September proved to be another great month for home sales.
Overall, the monthly volume did decrease from August, but many in the real estate community were expecting the seasonal drop.
The numbers to watch are the same month last year and the year-to-date comparisons, which continue to outperform last year’s data.
Here is some interesting data from a good friend who has been tracking the new home markets for several decades.
Edsel Charles, of MarketGraphics Research Group Inc., has been providing new home market research information for builders, developers, banks, city governments and others for more than 20 years.
According to the data, 11 counties have experienced amazing changes.
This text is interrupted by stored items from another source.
/-- What a save does to a block, by its entry `b` at the request. -/
def saveMark (s : State) (order : Nat) (b x : Block) : Block :=
  { x with place := .saved, savedAt := order, stopping := false, forced := false,
           bars := pauseBars (cycleOf s (countingCore s b false)) x.bars,
           bsave := b.cores.map fun c => ((coreOf s c).bstore.filter fun y => (coreOf s c).bpages.contains (y.1 / 65536),
             (coreOf s c).bpages) }

theorem after_saveBlock (order : Nat) (e : Nat × Block) (s : State) :
    after (saveBlock order e) s = after (updBlock e.1 (saveMark s order e.2)) (after (forAll (fun w => updWarp w saveWarp) e.2.warps)
      (after (forAll (fun c => wakeSubs c (List.range Config.subcores)) e.2.cores) s)) := by
  rw [saveBlock, after_look, after_andThen, after_andThen]
  rfl

theorem saveBlock_saved (order : Nat) (e : Nat × Block) (s : State) : BlocksSaved order [e] s (after (saveBlock order e) s) := by
  have honly : Only [.warps, .blocks, .cores] s (after (saveBlock order e) s) :=
    only_of_each (each_look fun _ => each_andThen (each_forAll fun c => each_look fun _ => each_ite each_skip
        (each_updCore (by simp [Effect.table])))
      (each_andThen (each_forAll fun _ => each_updWarp (by simp [Effect.table])) (each_updBlock (by simp [Effect.table])))) s
  have h1 : Only [.cores] s (after (forAll (fun c => wakeSubs c (List.range Config.subcores)) e.2.cores) s) :=
    only_of_each (each_forAll fun c => each_look fun _ => each_ite each_skip (each_updCore (by simp [Effect.table]))) s
  rw [after_saveBlock] at honly ⊢
  generalize after (forAll (fun c => wakeSubs c (List.range Config.subcores)) e.2.cores) s = s1 at h1 honly ⊢
  have h2 := only_forAll_updWarp saveWarp e.2.warps s1
  have hw := mLook_forAll_updWarp saveWarp_saveWarp e.2.warps s1
  generalize after (forAll (fun w => updWarp w saveWarp) e.2.warps) s1 = s2 at h2 hw honly ⊢
  obtain ⟨m, em, hself, hne⟩ := updBlock_spec e.1 (saveMark s order e.2) s2
  have hblocks : s2.blocks = s.blocks := (h2.blocks (by decide)).trans (h1.blocks (by decide))
  refine ⟨honly, fun b x hx => ?_, fun v x hx => ?_⟩
  · rw [em]
    by_cases hb : b = e.1
    · exact ⟨saveMark s order e.2 x, hb ▸ hself x (by rw [hblocks, ← hb, hx]), rfl, rfl, fun _ => ⟨rfl, rfl, rfl⟩,
        fun h => absurd hb.symm (h e List.mem_cons_self)⟩
    · refine ⟨x, (hne b hb).trans (by rw [hblocks, hx]), rfl, rfl, fun ⟨d, hd, hdb⟩ => ?_, fun _ => rfl⟩
      exact absurd ((List.mem_singleton.1 hd) ▸ hdb).symm hb
  · rw [em]
    refine (hw v).trans ?_
    rw [h1.warps (by decide), hx]
    simp only [List.mem_singleton, exists_eq_left]
    split <;> rfl

theorem forAll_saveBlock_saved (order : Nat) (bs : List (Nat × Block)) (s : State) :
    BlocksSaved order bs s (after (forAll (saveBlock order) bs) s) := by
  induction bs generalizing s with
  | nil => exact ⟨(chain_only _).refl s, fun b x hx => ⟨x, hx, rfl, rfl, (fun h => by simp at h), fun _ => rfl⟩,
      fun v x hx => hx.trans (congrArg some (if_neg (by simp)).symm)⟩
  | cons e bs ih =>
    have h := saveBlock_saved order e s
    have g := ih (after (saveBlock order e) s)
    rw [after_forAll_cons]
    refine ⟨(chain_only _).trans h.only g.only, fun b x hx => ?_, fun v x hx => ?_⟩
    · obtain ⟨y, hy, hys, hya, hyin, hyout⟩ := h.blocks b x hx
      obtain ⟨z, hz, hzs, hza, hzin, hzout⟩ := g.blocks b y hy
      refine ⟨z, hz, hzs.trans hys, hza.trans hya, fun ⟨d, hd, hdb⟩ => ?_, fun hn => ?_⟩
      · by_cases hin : ∃ d ∈ bs, d.1 = b
        · exact hzin hin
        · rw [hzout fun d hd hdb => hin ⟨d, hd, hdb⟩]
          exact hyin ⟨e, List.mem_cons_self, (List.mem_cons.1 hd).elim (fun h => h ▸ hdb) fun h => absurd ⟨d, h, hdb⟩ hin⟩
      · rw [hzout fun d hd => hn d (List.mem_cons_of_mem _ hd), hyout fun d hd => hn d (List.mem_singleton.1 hd ▸ List.mem_cons_self)]
    · rw [g.warps v _ (h.warps v x hx)]
      have hone : (∃ d ∈ [e], v ∈ d.2.warps) ↔ v ∈ e.2.warps := by simp only [List.mem_singleton, exists_eq_left]
      have hcons : (∃ d ∈ e :: bs, v ∈ d.2.warps) ↔ v ∈ e.2.warps ∨ ∃ d ∈ bs, v ∈ d.2.warps := by
        simp only [List.mem_cons, or_and_right, exists_or, exists_eq_left]
      simp only [hone, hcons]
      by_cases hin : ∃ d ∈ bs, v ∈ d.2.warps
      · by_cases hv : v ∈ e.2.warps
        · rw [if_pos hin, if_pos hv, if_pos (.inl hv), saveWarp_saveWarp]
        · rw [if_pos hin, if_neg hv, if_pos (.inr hin)]
      · by_cases hv : v ∈ e.2.warps
        · rw [if_neg hin, if_pos hv, if_pos (.inl hv)]
        · rw [if_neg hin, if_neg hv, if_neg (fun h => h.elim hv hin)]

/-- The groups of blocks that leave count no further. -/
def pauseGroups (bs : List (Nat × Block)) : Act :=
  forAll (fun g => look fun s => match bs.find? fun e => decide (e.2.group = g) with
    | some e => updGroup g fun x => { x with bars := pauseBars (cycleOf s (countingCore s e.2 true)) x.bars }
    | none => skip) (bs.map (·.2.group)).eraseDups

theorem only_pauseGroups (bs : List (Nat × Block)) (s : State) : Only [.groups] s (after (pauseGroups bs) s) :=
  only_of_each (each_forAll fun g => each_look fun u => by
    split
    · exact each_updGroup (by simp [Effect.table])
    · exact each_skip) s

/-- The cores of some blocks, each once. -/
def coresOf (bs : List (Nat × Block)) : List Nat := (bs.flatMap (·.2.cores)).eraseDups

theorem after_saveBlocks {bs : List (Nat × Block)} {s : State}
    (harea : ∀ e ∈ bs, ∀ c, mLook s.ctxs e.2.ctx = some c → areaWritable s c c.save.toNat 4 = true) :
    after (saveBlocks bs) s = after bump (after (forAll emptyCore (coresOf bs))
      (after (forAll (fun c => forAll (seatHeld c) (List.range Config.subcores)) (coresOf bs))
        (after (eff (.ids (s.nextId + 1))) (after (forAll (saveBlock s.nextId) bs) (after (pauseGroups bs) s))))) := by
  have hfind : (bs.find? fun e => !(match mLook s.ctxs e.2.ctx with | some c => areaWritable s c c.save.toNat 4 | none => true)) = none := by
    refine List.find?_eq_none.2 fun e he => ?_
    cases hc : mLook s.ctxs e.2.ctx with
    | none => simp
    | some c => simp [harea e he c hc]
  unfold saveBlocks
  rw [after_look]
  split
  · next h => exact absurd (h.symm.trans hfind) (by simp)
  · simp only [after_andThen]
    rfl

/-- What a save leaves, whatever the cores it emptied do next. -/
structure CoreSaved (s t : State) (bs : List (Nat × Block)) : Prop where
  mem : t.mem = s.mem
  blocks : ∀ b x, mLook s.blocks b = some x → (∃ e ∈ bs, e.1 = b) → ∃ y, mLook t.blocks b = some y ∧ y.place = .saved ∧
    y.scratch = x.scratch ∧ y.acc = x.acc ∧ y.savedAt = s.nextId ∧ y.stopping = false
  saved : ∀ e ∈ bs, ∀ w ∈ e.2.warps, ∀ x, mLook s.warps w = some x → x.place = .resident → mLook t.warps w = some (savedWarp x)
  others : ∀ w x, mLook s.warps w = some x → ((∀ e ∈ bs, w ∉ e.2.warps) ∨ x.place ≠ .resident) → x.heldStrands = [] →
    mLook t.warps w = some x

theorem saveBlocks_saved {bs : List (Nat × Block)} {s : State} (hs : s.Canonical)
    (harea : ∀ e ∈ bs, ∀ c, mLook s.ctxs e.2.ctx = some c → areaWritable s c c.save.toNat 4 = true) (core : Nat) :
    CoreSaved s (after (emptyCore core) (after (saveBlocks bs) s)) bs := by
  rw [after_saveBlocks harea]
  have h1 := only_pauseGroups bs s
  have hc1 := after_canonical hs (pauseGroups bs)
  generalize after (pauseGroups bs) s = s1 at h1 hc1 ⊢
  obtain ⟨h2, hblocks, hwarps⟩ := forAll_saveBlock_saved s.nextId bs s1
  have hc2 := after_canonical (after_canonical hc1 (forAll (saveBlock s.nextId) bs)) (eff (.ids (s.nextId + 1)))
  generalize after (forAll (saveBlock s.nextId) bs) s1 = s2 at h2 hblocks hwarps hc2 ⊢
  obtain ⟨hseat, haway, -⟩ := seatAll_reseated (coresOf bs) hc2
  generalize after (forAll (fun c => forAll (seatHeld c) (List.range Config.subcores)) (coresOf bs)) (after (eff (.ids (s.nextId + 1))) s2) = s3 at hseat haway ⊢
  have h4 := only_emptyCores (coresOf bs) s3
  generalize after (forAll emptyCore (coresOf bs)) s3 = s4 at h4 ⊢
  have h5 := only_emptyCore core (after bump s4)
  generalize after (emptyCore core) (after bump s4) = s5 at h5 ⊢
  have hw : s5.warps = s3.warps := (h5.warps (by decide)).trans (h4.warps (by decide))
  have hb : s5.blocks = s2.blocks := ((h5.blocks (by decide)).trans (h4.blocks (by decide))).trans (by rw [hseat.rest]; rfl)
  have hm : s5.mem = s2.mem := ((h5.mem (by decide)).trans (h4.mem (by decide))).trans (by rw [hseat.rest]; rfl)
  refine ⟨hm.trans ((h2.mem (by decide)).trans (h1.mem (by decide))), fun b x hx hin => ?_, fun e he w hwe x hx hres => ?_, fun w x hx hout hheld => ?_⟩
  · obtain ⟨y, hy, hys, hya, hyin, -⟩ := hblocks b x (by rw [h1.blocks (by decide), hx])
    obtain ⟨hp, ho, hst⟩ := hyin hin
    exact ⟨y, by rw [hb, hy], hp, hys, hya, ho, hst⟩
  · have h := hwarps w x (by rw [h1.warps (by decide), hx])
    rw [if_pos ⟨e, he, hwe⟩, saveWarp, if_pos hres] at h
    rw [hw]
    exact haway w _ h (by simp [savedWarp])
  · have h := hwarps w x (by rw [h1.warps (by decide), hx])
    have hsame : (if ∃ e ∈ bs, w ∈ e.2.warps then saveWarp x else x) = x := by
      rcases hout with hout | hout
      · exact if_neg fun ⟨e, he, hwe⟩ => hout e he hwe
      · rw [saveWarp, if_neg hout, ite_self]
    rw [hsame] at h
    obtain ⟨z, hz, hxz⟩ := hseat.warp w x h
    rw [hw, hz, hxz.none hheld]

/-! ## Restoring (R398) -/

/-- Memory and the accumulator of block `id` are as they were. -/
def AccKept (id : Nat) (s t : State) : Prop :=
  t.mem = s.mem ∧ ∀ b, mLook s.blocks id = some b → ∃ y, mLook t.blocks id = some y ∧ y.acc = b.acc

theorem chain_accKept (id : Nat) : Chain (AccKept id) where
  refl _ := ⟨rfl, fun b hb => ⟨b, hb, rfl⟩⟩
  trans h g := ⟨g.1.trans h.1, fun b hb => by
    obtain ⟨y, hy, hya⟩ := h.2 b hb
    obtain ⟨z, hz, hza⟩ := g.2 y hy
    exact ⟨z, hz, hza.trans hya⟩⟩

theorem accKept_of_only {id : Nat} {ts : List Table} {s t : State} (h : Only ts s t) (hm : .mem ∉ ts) (hb : .blocks ∉ ts) : AccKept id s t :=
  ⟨h.mem hm, fun b hk => ⟨b, by rw [h.blocks hb, hk], rfl⟩⟩

theorem keeps_accKept_updBlock {id : Nat} (b : Nat) {f : Block → Block} (hf : ∀ x, (f x).acc = x.acc) : Keeps (AccKept id) (updBlock b f) := by
  intro s
  obtain ⟨m, em, hself, hne⟩ := updBlock_spec b f s
  rw [em]
  refine ⟨rfl, fun x hx => ?_⟩
  by_cases h : id = b
  · exact ⟨f x, h ▸ hself x (h ▸ hx), hf x⟩
  · exact ⟨x, (hne id h).trans hx, rfl⟩

theorem keeps_accKept_writeScratch {id : Nat} (b o n v : Nat) : Keeps (AccKept id) (writeLoc (.scr b o) n v) := by
  unfold writeLoc
  refine keeps_andThen (chain_accKept id) (keeps_accKept_updBlock b fun _ => rfl) fun s =>
    accKept_of_only (ts := [.bad]) (only_of_each (fun u e he => ?_) s) (by decide) (by decide)
  split at he
  · cases he
  · rw [List.mem_singleton.1 he]; simp [Effect.table]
In June 2008, 1,290 subdivisions were under development. Four years later, there are only 871 subdivisions underway.
In June 2008, there were 36,320 lots, and as of the same quarter this year, it had fallen to 21,516.
From June to the end of 2017, more than 36,000 lots will most likely be used.
So, at an estimated 2.2 lots per acre, more than 211 acres per month must be developed in order to keep up with demand.
Many in the real estate industry feel that within about eight months the reasonably good sites will be substantially gone.
This could result in a lot crisis, which could become evident in the amount of plots in the pipeline, as well as a lack of developers and investors.
Edsel goes on to say that from May of this year to next, the real estate market could likely see an increase of up to 8 percent in the prices of new homes.
What does all of this mean for the average homebuyer or seller?
As the lot supply shrinks, the cost to homebuilders will rise, which in turn, will cause the prices of new homes to also increase.
As the quantity of new homes decreases, more buyers who would have purchased new homes will have to buy existing houses.
This shift in the market will cause existing home prices to also rise.
By the time this lot shortage occurs, the economy will have already improved.
With many new jobs and the foreclosure rate in decline, financing will eventually loosen.
Hopefully, Americans will not forget the lessons learned during the most recent housing crisis, and all of the stakeholders involved will still proceed with more caution when developing, building and financing homes.
The good news is the market is improving, and industry leaders are already discussing how to manage supply shortages and price increases.
It beats the discussions of the past four years, so everyone still has reason to be optimistic about the future of the real estate market.